BRIGITTE-woman.de: Warum kein Tafelwasser?

YVONNE HEISTERMANN: Es ist in der Regel nicht natürlichen Ursprungs, was den Geschmack beeinträchtigt. Und es wird oft mit künstlicher Kohlensäure versetzt - die wirkt im Mund derber als natürliche. Außerdem ist es nicht so gesund wie Mineralwasser.

BRIGITTE-woman.de: Heilwasser dagegen ist natürlichen Ursprungs und sehr gesund ...

YVONNE HEISTERMANN: ... hat aber aufgrund seines hohen Mineralienanteils häufig ein zu starkes Eigenaroma.

BRIGITTE-woman.de: Klingt kompliziert!

YVONNE HEISTERMANN: Ist es aber nicht. Viele Hersteller von natürlichen Mineralwässern bringen übrigens ihre Produkte gleich in drei Varianten auf den Markt: als stilles Wasser, Medium-Wasser und Sprudel. Sie müssen also nur einmal Ihr Lieblingswasser finden und können mit den drei Varianten jeden Wein begleiten.

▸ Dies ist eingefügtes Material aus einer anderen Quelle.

-- ==== Sys2Proof/Tests/Slice0.lean ====
section
/-! SUPPORT. The model's own tests: an ill-formed term for each check of WellFormed; small steps whose results the spec's text
gives; and for every statement states and operands that meet its hypotheses together, clause by clause. -/
namespace Sys2Proof.Tests
set_option Elab.async false
open Sys2Proof.Machine Host

/-! ### Helpers -/

/-- A device in full service after 1,024 s, every island in RUN, HID 0 with a key, no client but CID 0, a holder admin of HID 0. -/
def live : State :=
  { State.reset with
    dict := [(0x120002, 15), (0x12001D, 0xFF), (0x1F8001, 0x66), (0x1F8002, 0x66), (0x1F8003, 0x66), (0x1F8004, 0x66),
      (0x1F8005, 0x66), (0x1F8006, 0x66), (0x1F8007, 0x66), (0x1F8008, 0x66), (0x500040, 1), (0x500041, 1)]
    clk := ⟨1024 * 2 ^ 28, true, 1024 * 2 ^ 15, 0⟩
    boot := { State.reset.boot with
      vsys := true, vdd5 := true, vcore := true, vaux := true, vddioA := true, vddioB := true, rstoA := false, rstoB := false
      portReady := true, firmware := true, straps := true, chosen := true, hintOut := true }
    bk := { State.reset.bk with copies := [1024 * 2 ^ 15, 1024 * 2 ^ 15, 1024 * 2 ^ 15], vbk := 3000, lost := false }
    osc := { State.reset.osc with pllLocked := true }
    key := { State.reset.key with fresh := [0] } }

/-- A device with the registers listed at other values. -/
def els (s : State) (l : List (Nat × Nat)) : State := { s with dict := l ++ s.dict }

/-- A device with an island's state register at another code. -/
def isl (s : State) (i : Island) (c : Nat) : State := els s [(Reg.ISL_STATE (islNum i), c)]

/-- A request of CID 0 by the host port, but for its tag. -/
def ask0 (body : Bytes) : Req :=
  { port := .host, src := 0, udp := 0, eth := ⟨0, true, 0, false, 0, 0, true, 0, 0⟩, sound := true, version := 1, cidField := 0
    reqNo := 7, bodyLen := body.length, flags := 0, tail := 0, body := body, tr := ⟨1024 * 2 ^ 28, 1, 1, 0, 0, []⟩ }

/-- A WRITE of n bytes. -/
def wr (a n v : Nat) : Req := ask0 (numToBytes 3 a ++ numToBytes 1 n ++ numToBytes n v)

/-- A request with the tag that the device's table of keys gives it (R516, R518). -/
def tagged (s : State) (r : Req) (op : Nat) (ring : Bool) : Req :=
  { r with tr := { r.tr with tag := cmac (s.tableKey r.cid 0) (r.covered op ring) } }

/-- Whatever the ciphers are, that tag verifies. -/
theorem tagged_ok (s : State) (r : Req) (op : Nat) (ring : Bool) : s.tagOk (tagged s r op ring) op ring = true := by
  show (_ == _) = true
  exact beq_self_eq_true _
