-- ==== Sys2Proof/Decode.lean ====
section
/-! DEFINITION. Reading instruction words (R37 to R50) and writing them. `decodeWords` takes the words fetched so far
and answers the instruction and its length, the word that traps, or that another word is needed (R50). `encode` writes
the words of an instruction from the same formats (R42) and opcode map (R46). -/

namespace Sys2Proof

/-- Bits `lo` to `lo + n - 1` of a word. -/
def fld (w : Word) (lo n : Nat) : BitVec n := w.extractLsb' lo n

/-- The number whose low `n` bits are `x` and whose higher bits are `acc`. -/
def cat {n : Nat} (acc : Nat) (x : BitVec n) : Nat := acc * 2 ^ n + x.toNat

/-- The major opcode, bits [31:25] (R37). -/
def majorOf (w : Word) : Nat := (fld w 25 7).toNat

/-- The guard majors (R47). -/
def isGuard (m : Nat) : Bool :=
  m == 0x00 || (0x1E ≤ m && m ≤ 0x21) || (0x5E ≤ m && m ≤ 0x61) || m == 0x7F

/-- The majors that accept a word with major 0x7E before them (R45). -/
def takesPrefix (m : Nat) : Bool :=
  (1 ≤ m && m ≤ 6) || m == 0x08 || m == 0x14 || m == 0x1A || m == 0x1B || (0x22 ≤ m && m ≤ 0x2D) ||
  (0x40 ≤ m && m ≤ 0x48)

noncomputable section

/-! ## Coded fields (R46, R85, R109, R22) -/

def flagOfBit (b : BitVec 1) : Bool := b == 1
def flagBit (b : Bool) : BitVec 1 := if b then 1 else 0

def condOfBits (b : BitVec 3) : CmpCond :=
  match b.toNat with
  | 0 => .eq | 1 => .ne | 2 => .lt | 3 => .le | 4 => .gt | 5 => .ge | 6 => .un | _ => .or

def condBits : CmpCond → BitVec 3
  | .eq => 0 | .ne => 1 | .lt => 2 | .le => 3 | .gt => 4 | .ge => 5 | .un => 6 | .or => 7

def typeOfBits (b : BitVec 4) : Option CmpType :=
  match b.toNat with
  | 0 => some .f32 | 1 => some .i32 | 2 => some .n32 | 3 => some .f16l | 4 => some .bf16l | _ => none

def typeBits : CmpType → BitVec 4
  | .f32 => 0 | .i32 => 1 | .n32 => 2 | .f16l => 3 | .bf16l => 4

def combOfBits (b : BitVec 2) : CmpComb :=
  match b.toNat with
  | 0 => .set | 1 => .and | 2 => .or | _ => .andn

def combBits : CmpComb → BitVec 2
  | .set => 0 | .and => 1 | .or => 2 | .andn => 3

def gtypeOfBits (b : BitVec 2) : GCmpType :=
  match b.toNat with
  | 0 => .i32 | 1 => .n32 | 2 => .f32 | _ => .i64

def gtypeBits : GCmpType → BitVec 2
  | .i32 => 0 | .n32 => 1 | .f32 => 2 | .i64 => 3

def sizeOfBits (b : BitVec 2) : MemSize :=
  match b.toNat with
  | 0 => .b8 | 1 => .b16 | 2 => .b32 | _ => .b64

def sizeBits : MemSize → BitVec 2
  | .b8 => 0 | .b16 => 1 | .b32 => 2 | .b64 => 3

def scopeOfBits (b : BitVec 4) : Option Scope :=
  match b.toNat with
  | 0 => some .thr | 1 => some .quad | 2 => some .grp | 3 => some .blk | 4 => some .core
  | 5 => some .clu | 6 => some .dev | 7 => some .sys | 8 => some .pod | 9 => some .span | _ => none

def scopeBits : Scope → BitVec 4
  | .thr => 0 | .quad => 1 | .grp => 2 | .blk => 3 | .core => 4
  | .clu => 5 | .dev => 6 | .sys => 7 | .pod => 8 | .span => 9

def classOfBits (b : BitVec 3) : Option RegClass :=
  match b.toNat with
  | 0 => some .v | 1 => some .g | 2 => some .m | 3 => some .f | 4 => some .w | 5 => some .group | _ => none

def classBits : RegClass → BitVec 3
  | .v => 0 | .g => 1 | .m => 2 | .f => 3 | .w => 4 | .group => 5

/-- The rnd field (R44); code 7 is illegal. -/
def rndOfBits (b : BitVec 3) : Option Rnd :=
  match b.toNat with
  | 0 => some .fmt | 1 => some .rne | 2 => some .rtz | 3 => some .rup | 4 => some .rdn | 5 => some .rna
  | 6 => some .rsto | _ => none

def rndBits : Rnd → BitVec 3
  | .fmt => 0 | .rne => 1 | .rtz => 2 | .rup => 3 | .rdn => 4 | .rna => 5 | .rsto => 6

/-- Reading a word with major 0x7E (R44); none for rnd = 7. -/
def prefixOfWord (w : Word) : Option Prefix :=
  (rndOfBits (fld w 19 3)).map fun r =>
    { ms := fld w 22 3, rnd := r, vc := fld w 13 6, z := flagOfBit (fld w 12 1), sat := flagOfBit (fld w 11 1),
      gx := fld w 8 3, imm := fld w 0 8 }

/-- Writing a word with major 0x7E (R42, format PFX). -/
def prefixWord (p : Prefix) : Word :=
  BitVec.ofNat 32
    (cat (cat (cat (cat (cat (cat (cat 0x7E p.ms) (rndBits p.rnd)) p.vc) (flagBit p.z)) (flagBit p.sat)) p.gx) p.imm)

/-! ## The formats (R42): a base word from its fields, most significant first -/

/-- Format VVV. -/
def packVvv (maj : BitVec 7) (d : BitVec 6) (a : BitVec 6) (b : BitVec 6) (op : BitVec 7) : Word :=
  BitVec.ofNat 32 (cat (cat (cat (cat maj.toNat d) a) b) op)

/-- Format VVG. -/
def packVvg (maj : BitVec 7) (d : BitVec 6) (a : BitVec 6) (g : BitVec 9) (op : BitVec 4) : Word :=
  BitVec.ofNat 32 (cat (cat (cat (cat maj.toNat d) a) g) op)

/-- Format VVK. -/
def packVvk (maj : BitVec 7) (d : BitVec 6) (a : BitVec 6) (k : BitVec 4) (f : BitVec 9) : Word :=
  BitVec.ofNat 32 (cat (cat (cat (cat maj.toNat d) a) k) f)

/-- Format VCM. -/
def packVcm (maj : BitVec 7) (m : BitVec 3) (c : BitVec 3) (a : BitVec 6) (b : BitVec 6) (t : BitVec 4) (o : BitVec 2) (z6 : BitVec 1) : Word :=
  BitVec.ofNat 32 (cat (cat (cat (cat (cat (cat (cat maj.toNat m) c) a) b) t) o) z6)

/-- Format GV. -/
def packGv (maj : BitVec 7) (g : BitVec 9) (a : BitVec 6) (op : BitVec 5) (i : BitVec 5) : Word :=
  BitVec.ofNat 32 (cat (cat (cat (cat maj.toNat g) a) op) i)

/-- Format MK. -/
def packMk (maj : BitVec 7) (d : BitVec 3) (a : BitVec 3) (b : BitVec 3) (n : BitVec 9) (op : BitVec 4) (z5 : BitVec 3) : Word :=
  BitVec.ofNat 32 (cat (cat (cat (cat (cat (cat maj.toNat d) a) b) n) op) z5)

/-- Format GGG. -/
def packGgg (maj : BitVec 7) (d : BitVec 8) (a : BitVec 8) (b : BitVec 8) (op : BitVec 1) : Word :=
  BitVec.ofNat 32 (cat (cat (cat (cat maj.toNat d) a) b) op)

/-- Format GI16. -/
def packGi16 (maj : BitVec 7) (d : BitVec 9) (i : BitVec 16) : Word :=
  BitVec.ofNat 32 (cat (cat maj.toNat d) i)

/-- Format GC. -/
def packGc (maj : BitVec 7) (f : BitVec 2) (c : BitVec 3) (t : BitVec 2) (a : BitVec 9) (b : BitVec 9) : Word :=
  BitVec.ofNat 32 (cat (cat (cat (cat (cat maj.toNat f) c) t) a) b)

/-- Format GCI. -/
def packGci (maj : BitVec 7) (f : BitVec 2) (c : BitVec 3) (a : BitVec 9) (i : BitVec 11) : Word :=
  BitVec.ofNat 32 (cat (cat (cat (cat maj.toNat f) c) a) i)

BRIGITTE-woman.de: Auch ohne eine Sommelière an meiner Seite.

YVONNE HEISTERMANN: Ja. Übrigens ersetzt ein gutes Mineralwasser in anderer Hinsicht ebenfalls die Sommelière. Falls Sie den Eindruck haben, Ihr Wein habe Kork - gießen Sie einfach einen Schluck davon mit Mineralwasser auf und riechen Sie daran! Das Wasser verstärkt den eventuellen Korkgeruch, so dass Sie ihn selbst als Laie deutlich wahrnehmen können.

BRIGITTE-woman.de: Gibt es nicht ein Wunderwasser, das zu allem passt?

YVONNE HEISTERMANN: Doch. Wenn Sie unsicher sind, etwa, weil Sie den Wein nicht kennen, den Sie anbieten - reichen Sie ein Medium-Mineralwasser dazu. Das ist zwar nicht immer ganz optimal, aber es verfälscht den Wein auch nicht.